When I was a kid, I didn’t understand the reluctance with which the older generations faced their birthdays.  I listened to my grandfather, grandmother, aunts and uncles say, “I’m not having a birthday this year,” and wonder.

Birthdays were great.  You got presents.  Cake.  Ice cream.  Plus, the best thing, you got older.  What wasn’t to love?

Now I understand.  Now I, like them, have simply stopped having birthdays.  That’s because I, like them, farm.  And farmers, in particular, have a lot to worry about with increasing age.

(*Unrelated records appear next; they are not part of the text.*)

/-- A PLAY of descriptor `d` on a powered slot at start tick t0 (R79, R83, R91). -/
def State.startPlay (s : State) (slot d fine t0 : Nat) : State :=
  let o := outputOfSlot slot
  let mode := s.outMode o
  let img := s.descNow d
  let frame := if mode = 2 then 4095 else if dFrame img ≠ 0xFFF then dFrame img else s.getL Fld.slot.frame slot
  let silent := decide (mode = 2 ∧ 4 ≤ kOfSlot slot)
  let trunc := s.drv.plays.any (fun p => decide (p.slot = slot ∧ t0 < p.stop mode))
  let s1 := ((s.setF Fld.slot.lastPlayTick slot t0).setF Fld.slot.lastPdesc slot d).count 0x01 slot 0
  let s2 := if trunc then (s1.raise Fld.slot.trunc slot).count 0x01 slot 1 else s1
  let s3 := if silent then (s2.raise Fld.slot.slotBand slot).count 0x01 slot 2 else s2
  { s3 with drv := { s3.drv with
      plays := truncatePlays mode slot t0 s3.drv.plays ++ [⟨slot, img, t0, fine, frame, none, silent, false, [], 0⟩] } }

/-! ### One sample tick of the outputs (R81, R85, R86, R99) -/

/-- The plays with their places in the list. -/
def placed (l : List Play) : List (Nat × Play) := (List.range l.length).zip l

/-- Whether a play has a sample at sample tick t. DESIGN CHOICE: the output's present MODE governs the length of a pulse in
progress; R90 allows a MODE change in MUTED and does not say which mode a running pulse follows. -/
def State.samples (s : State) (p : Play) (t : Nat) : Bool :=
  decide (p.t0 ≤ t ∧ t < p.stop (s.outMode (outputOfSlot p.slot)))

/-- A sample of a play that the band rule silences: the play's first one sets SLOT_BAND and counts the play (R85). -/
def State.bandMark (s : State) (k : Nat) (p : Play) : State :=
  if p.band then s
  else
    let s1 := s.raise Fld.slot.slotBand p.slot
    { s1 with drv := { s1.drv with plays := s1.drv.plays.set k { p with band := true } } }.count 0x01 p.slot 2

/-- Whether a play's sample at tick t is out of band (R85). BASEBAND has no band rule (R91). -/
def State.outOfBand (s : State) (p : Play) (t : Nat) : Bool :=
  let o := outputOfSlot p.slot
  let r := 16 * t + p.fine
  s.samples p t && decide (s.outMode o ≠ 2) && !inBand (s.freqAt (dtOfOutput o) p.frame r) (s.carrierAt o r)

/-- The band test of the samples of tick t, made when every change that takes effect at t is in force (R85). -/
def State.bandTick (s : State) (t : Nat) : State :=
  (placed s.drv.plays).foldl (fun u kp => if u.outOfBand kp.2 t then u.bandMark kp.1 kp.2 else u) s

/-- × DIG_GAIN / 16,384, rounded half up (R86); saturation is the caller's. -/
def gained (v : Int) (g : Nat) : Int := rshift (v * g) 14

/-- Records one summed sample of an output: SUM_CLIP and its count (R86). -/
def State.sumClip (s : State) (o : Nat) (clips : Bool) : State :=
  if clips then (s.raise Fld.output.sumClip o).count 0x02 o 1 else s

/-! ### Interpolation, carrier and DAC codes (R53, R87 to R89, R93) -/

/-- The sums of an output that the chain remembers. -/
def State.sumRows (s : State) (o : Nat) : List SumRow := sget (fun _ => []) s.drv.sums o

def State.setSumRows (s : State) (o : Nat) (l : List SumRow) : State :=
  { s with drv := { s.drv with sums := sset (fun _ => []) s.drv.sums o l } }

/-- Enters the sum of a sample tick and forgets those of more than 160 ticks ago. -/
def State.setSum (s : State) (o : Nat) (r : SumRow) : State :=
  let l := (s.sumRows o).filter (fun x => decide (s.tick < x.tick + 160))
  s.setSumRows o (if r.z = ⟨0, 0⟩ ∧ r.four.all (fun v => decide (v = 0)) then l else r :: l)

/-- The sum of sample tick t: zero where the chain remembers none. -/
def sumAt (l : List SumRow) (t : Int) : SumRow :=
  (l.find? (fun r => decide ((r.tick : Int) = t))).getD ⟨0, ⟨0, 0⟩, [0, 0, 0, 0]⟩

/-- Real sample m of the 4 GS/s stream of a BASEBAND output. -/
def realAt (l : List SumRow) (m : Int) : Int := (sumAt l (m / 4)).four.getD (m % 4).toNat 0

/-- Coefficient of the samples at distance 2k + 1 from the centre of a half-band filter of n of them on either side, in units
of 2^-30: symmetric, and of gain 1 at DC. -/
def halfCoef (tap : Nat → Int) (n k : Nat) : Int :=
  if k = 0 then 2 ^ 29 - ((List.range (n - 1)).map (fun j => tap (j + 1))).sum else tap k

/-- The odd samples of a half-band filter: those at distance 1, 3, ... from m on both sides. -/
def halfSum (tap : Nat → Int) (n : Nat) (left right : Nat → Iq) : Iq :=
  (List.range n).foldl (fun (a : Iq) (k : Nat) =>
    let c := halfCoef tap n k
    let x := left k
    let y := right k
    ⟨a.i + c * (x.i + y.i), a.q + c * (x.q + y.q)⟩) ⟨0, 0⟩

/-- A half-band stage that doubles the rate: sample m of its output, × 2^30 (R87). -/
def upTwo (tap : Nat → Int) (n : Nat) (f : Int → Iq) (m : Int) : Iq :=
  if m % 2 = 0 then ⟨2 ^ 30 * (f (m / 2)).i, 2 ^ 30 * (f (m / 2)).q⟩
  else halfSum tap n (fun k => f (m / 2 - k)) (fun k => f (m / 2 + 1 + k))

/-- A half-band stage that halves the rate: sample m of its output, × 2^31 (R161). -/
def downTwo (tap : Nat → Int) (n : Nat) (f : Int → Iq) (m : Int) : Iq :=
  let v := halfSum tap n (fun k => f (2 * m - 2 * k - 1)) (fun k => f (2 * m + 2 * k + 1))
  ⟨2 ^ 30 * (f (2 * m)).i + v.i, 2 ^ 30 * (f (2 * m)).q + v.q⟩

/-- The interpolated sample at raw instant r, × 2^120: four half-band stages raise the rate by 16 (R87). DESIGN CHOICE: how
many samples each stage reaches. -/
def interpolated (l : List SumRow) (r : Int) : Iq :=
  upTwo (Config.interpTap 3) 4 (upTwo (Config.interpTap 2) 4 (upTwo (Config.interpTap 1) 8
    (upTwo (Config.interpTap 0) 16 (fun t => (sumAt l t).z)))) r

/-- The real sample of the carrier stage at raw instant r, × 2^216: Re{u · exp(j2π Pc / 2^48)} (R53, R87). BASEBAND has no
carrier stage and interpolates its real stream by 4 (R93). -/
def State.carried (s : State) (o : Nat) (l : List SumRow) (r : Int) : Int :=
  if s.outMode o = 2 then
    2 ^ 186 * (List.range 52).foldl (fun (a : Int) (k : Nat) =>
      a + Config.basebandTap (r % 4).toNat k * realAt l (r / 4 + 25 - k)) 0
  else
    let c := carrierPhase (s.carrierAt o r.toNat) r.toNat
    let u := interpolated l r
    u.i * cos48 c - u.q * sin48 c

/-- 7.5 GHz as a phase step of the 16 GS/s stream, times m. -/
def sincAngle (m : Nat) : Nat := 15 * m * 2 ^ 43 % 2 ^ 48

/-- Coefficient of the samples at distance m from the centre of the inverse-sinc filter, in units of 2^-30 (R89): symmetric, so
that it adds no latency of its own; coefficients 0 and 1 give it the gains 0.676 at DC and 1 at 7.5 GHz. -/
def sincCoef (m : Nat) : Int :=
  let rest := (List.range 14).map (fun j => j + 2)
  let dc := 725849473 - 2 * (rest.map Config.sincTap).sum
  let top := 2 ^ 126 - 2 * (rest.map (fun j => Config.sincTap j * cos48 (sincAngle j))).sum
  let one := (dc * 2 ^ 96 - top) / (2 * (2 ^ 96 - cos48 (sincAngle 1)))
  match m with
  | 0 => dc - 2 * one
  | 1 => one
  | j => Config.sincTap j

/-- The DAC sample at raw instant r in units of the 14-bit code, before saturation: with SINC_COMP in NRZ mode the
inverse-sinc filter follows the carrier stage (R87, R89). -/
def State.dacValue (s : State) (o : Nat) (r : Nat) : Int :=
  let l := s.sumRows o
  if s.outMode o = 0 ∧ s.flag Fld.output.sincComp o then
    rshift ((List.range 31).foldl (fun (a : Int) (k : Nat) =>
      a + sincCoef ((15 : Int) - k).natAbs * s.carried o l ((r : Int) + 15 - k)) 0) 248
  else rshift (s.carried o l r) 218

/-- The 14-bit DAC code at raw instant r (R87). -/
def State.dacCode (s : State) (o r : Nat) : Int := sat 14 (s.dacValue o r)

/-- A summed sample above 0.98 of full scale (R88). -/
def SumRow.loud (r : SumRow) : Bool :=
  decide (r.z.i * r.z.i + r.z.q * r.z.q > 32112 * 32112) || r.four.any (fun v => decide (v.natAbs > 32112))

/-- DAC_CLIP: the samples of sample tick t that saturate, at the end of the carrier stage (R87); none unless a sum within the
chain's reach exceeded 0.98 of full scale (R88). -/
def State.dacClip (s : State) (o t : Nat) : State :=
  if (s.sumRows o).any (fun r => r.loud && decide (t < r.tick + 28 ∧ r.tick < t + 28)) then
    let n := ((List.range 16).filter (fun k => saturates 14 (s.dacValue o (16 * t + k)))).length
    if n = 0 then s else (s.raise Fld.output.dacClip o).countN 0x02 o 2 n
  else s

/-- The sum of an output's slots at sample tick t in NRZ or MIX mode (R81, R86). -/
def State.sumComplex (s : State) (o t : Nat) (ps : List Play) : State :=
  let v := ps.foldl (fun (a : Iq) p => cadd a (s.slotSample p t)) ⟨0, 0⟩
  let g := s.getL Fld.output.digGain o
  let i := gained v.i g
  let q := gained v.q g
  (s.sumClip o (saturates 16 i || saturates 16 q)).setSum o ⟨t, ⟨sat 16 i, sat 16 q⟩, []⟩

I remember when I was 30.  (Yes, that was a long time ago.)  It was nothing to fire up the chainsaw, work through one tank of gas, fuel up again and get back at it.  That’s simply not the case anymore.  For one thing, my saw feels heavier.  It isn’t.  I checked.  My old Partner, S55 weighs more than the Jonsereds that replaced it.  That, in turn, is heavier than the next-generation Jonsereds which replaced that.  All of which are heavier than the Dolmar I just bought.  None of them feel that way.  I checked and rechecked on the scale in the garage.  I even drained the fuel from each to level the competition.

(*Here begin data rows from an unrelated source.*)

-- ==== Sys2Proof/Machine/Readout.lean ====
section
/-! DEFINITION. The readout chain (06_readout_chain.md): inputs, windows, integration, points, the demixer. -/

namespace Sys2Proof.Machine

/-! ### Input samples (R161 to R164) -/

/-- Whether a ball tick lies in one of a list of spans of an input. -/
def inSpan (l : List (Nat × Nat × Nat)) (i n : Nat) : Bool :=
  l.any (fun e => decide (e.1 = i ∧ e.2.1 ≤ n ∧ n < e.2.2))

/-- 12-bit code of ADC sample m of input i, at raw time 2m: what was at the ball is the outside world's. A code at a limit is
an over-range sample, and those are the samples that ADC_OVR brings: as many of the first samples of a tick as it brought
in that tick, each at the limit of a free side (R160; DESIGN CHOICE which of the eight). -/
def State.adcCode (s : State) (i m : Nat) : Int :=
  let marked := (s.rd.overs.filter (fun e => decide (e = (i, m / 8)))).length
  let x := Config.adcSample i m
  if m % 8 < marked then (if x < 0 then -2048 else 2047) else max (-2047) (min 2046 x)

/-- Carrier word and zone of an input in force at raw instant r. -/
def State.inputCarrierAt (s : State) (i r : Nat) : Nat := bits (s.liveAt 0x06 i r) 0 48
def State.inputZoneAt (s : State) (i r : Nat) : Nat := bits (s.liveAt 0x06 i r) Fld.input.zone.lsb Fld.input.zone.width

/-- The down-mixed ADC sample m, × 2^96 (R162): the carrier phase is removed at the sample's raw time. In zones 1 and 3 the
alias carrier has the phase Pc, in zone 2 the phase −Pc, and there the result is conjugated. -/
def State.mixed (s : State) (i m : Nat) : Iq :=
  let p := carrierPhase (s.inputCarrierAt i (2 * m)) (2 * m)
  let x := s.adcCode i m
  let zone2 := decide (s.inputZoneAt i (2 * m) = 2)
  let a := if zone2 then (p48 - p) % p48 else p
  let v : Iq := ⟨x * cos48 a, -(x * sin48 a)⟩
  if zone2 then ⟨v.i, -v.q⟩ else v

/-- The down-mixed stream before decimation; nothing stands before raw time 0. -/
def State.mixedAt (s : State) (i : Nat) (m : Int) : Iq := if 0 ≤ m then s.mixed i m.toNat else ⟨0, 0⟩

/-- DDC output sample n of input i: 16-bit I and Q, rounded half up and saturated (R161), a free value in an undefined span
(R164, R481). Three half-band stages decimate by 8 about raw time 16n, with gain 16: a full-scale sine gives magnitude 16,384.
DESIGN CHOICE: the stages reach 7, 13 and 23 of their samples, together the ADC samples of ball ticks n − 16 to n + 15. -/
def State.ddc (s : State) (i n : Nat) : Iq :=
  if inSpan s.rd.undef i n then ⟨sat 16 (Config.ddcUndefined i n).i, sat 16 (Config.ddcUndefined i n).q⟩
  else
    let v := downTwo (Config.ddcTap 2) 12 (downTwo (Config.ddcTap 1) 7 (downTwo (Config.ddcTap 0) 4 (s.mixedAt i))) n
    ⟨sat 16 (rshift v.i 185), sat 16 (rshift v.q 185)⟩

/-- Whether a ball tick lies in a calibration interval of an input (R183). -/
def State.inCalSpan (s : State) (i n : Nat) : Bool := inSpan s.rd.calIvs i n

/-- De-rotation of a sample of input i at ball tick n by frame f (R169). -/
def State.derotate (s : State) (i f n : Nat) : Iq :=
  let r := 16 * n
  let a := rotatorAngle ((carrierPhase (s.inputCarrierAt i r) r + p48 - s.framePhase (24 + atOfInput i) f r) % p48)
  let v := cmul (s.ddc i n) (rotCoeff a)
  ⟨sat 16 (rshift v.i 17), sat 16 (rshift v.q 17)⟩

/-- The band rule of a window sample (R170). -/
def State.chInBand (s : State) (i f n : Nat) : Bool :=
  decide ((freqDiff (s.freqAt (24 + atOfInput i) f (16 * n)) (s.inputCarrierAt i (16 * n))).natAbs ≤ 0x66666666666)

/-- Frame in force of a list of window starts at ball tick n. -/
def frameIn (n : Nat) : List (Nat × Nat) → Option Nat
  | [] => none
  | e :: l => if e.1 ≤ n then some e.2 else frameIn n l

/-- A binding field of a slot in force at raw instant r. -/
def State.slotAt (s : State) (f : Field) (slot r : Nat) : Nat := bits (s.liveAt 0x02 slot r) f.lsb f.width

/-- Frame of a channel at ball tick n (R169): that of the window open or most recent at n, else the binding of its
probe slot live at the sample's reference instant, else F4095. -/
def State.channelFrame (s : State) (rc n : Nat) : Nat :=
  match frameIn n (sget (fun _ => []) s.rd.frames rc) with
  | some f => f
  | none =>
    match (List.range 512).find? (fun j =>
      s.poweredAt (objDom 0x02 (512 + j)) (16 * n) &&
        decide (s.slotAt Fld.slot.rdchEn (512 + j) (16 * n) = 1 ∧ s.slotAt Fld.slot.rdch (512 + j) (16 * n) = rc)) with
    | some j => s.slotAt Fld.slot.frame (512 + j) (16 * n)
    | none => 4095

/-- Channel baseband sample at ball tick n (R169). -/
def State.baseband (s : State) (rc n : Nat) : Iq := s.derotate (inputOfRc rc) (s.channelFrame rc n) n

/-- The window starts that a sample of the last 64 ticks can need. -/
def pruneFrames (t : Nat) : List (Nat × Nat) → List (Nat × Nat)
  | [] => []
  | e :: l => if e.1 + 64 ≤ t then [e] else e :: pruneFrames t l

def State.setFrames (s : State) (rc : Nat) (l : List (Nat × Nat)) : State :=
  { s with rd := { s.rd with frames := sset (fun _ => []) s.rd.frames rc l } }

/-- A window of a channel that starts at `first` with a frame. -/
def State.addFrame (s : State) (rc first f : Nat) : State :=
  s.setFrames rc (pruneFrames s.tick ((first, f) :: sget (fun _ => []) s.rd.frames rc))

My newest saw is the lightest.  I shook my head in amazement and stared.

Finally, I sat in the rocking chair by the woodstove and faced the truth.

They’re all heavy.  My back kills me after a single tank full.

That has real implications.  We heat with wood.

Worse, it’s not just saws that are heavy.  Not today.  Toolboxes are ridiculous.  Open them to carry the tools separately and even 3-pound hammers are heavy.  Who would have guessed that?   Did the laws of physics change and somebody forget to tell me?  What’s going on?  Do you know how many trips it’ll take to carry tools to a jobsite individually?  Why is so much more time required for every job on the farm the more birthdays you accumulate?

I assure myself that the implications of all these questions can’t be true.  All those birthdays can’t be affecting me.  Not yet.  It’s the farm, I tell myself.  It’s larger.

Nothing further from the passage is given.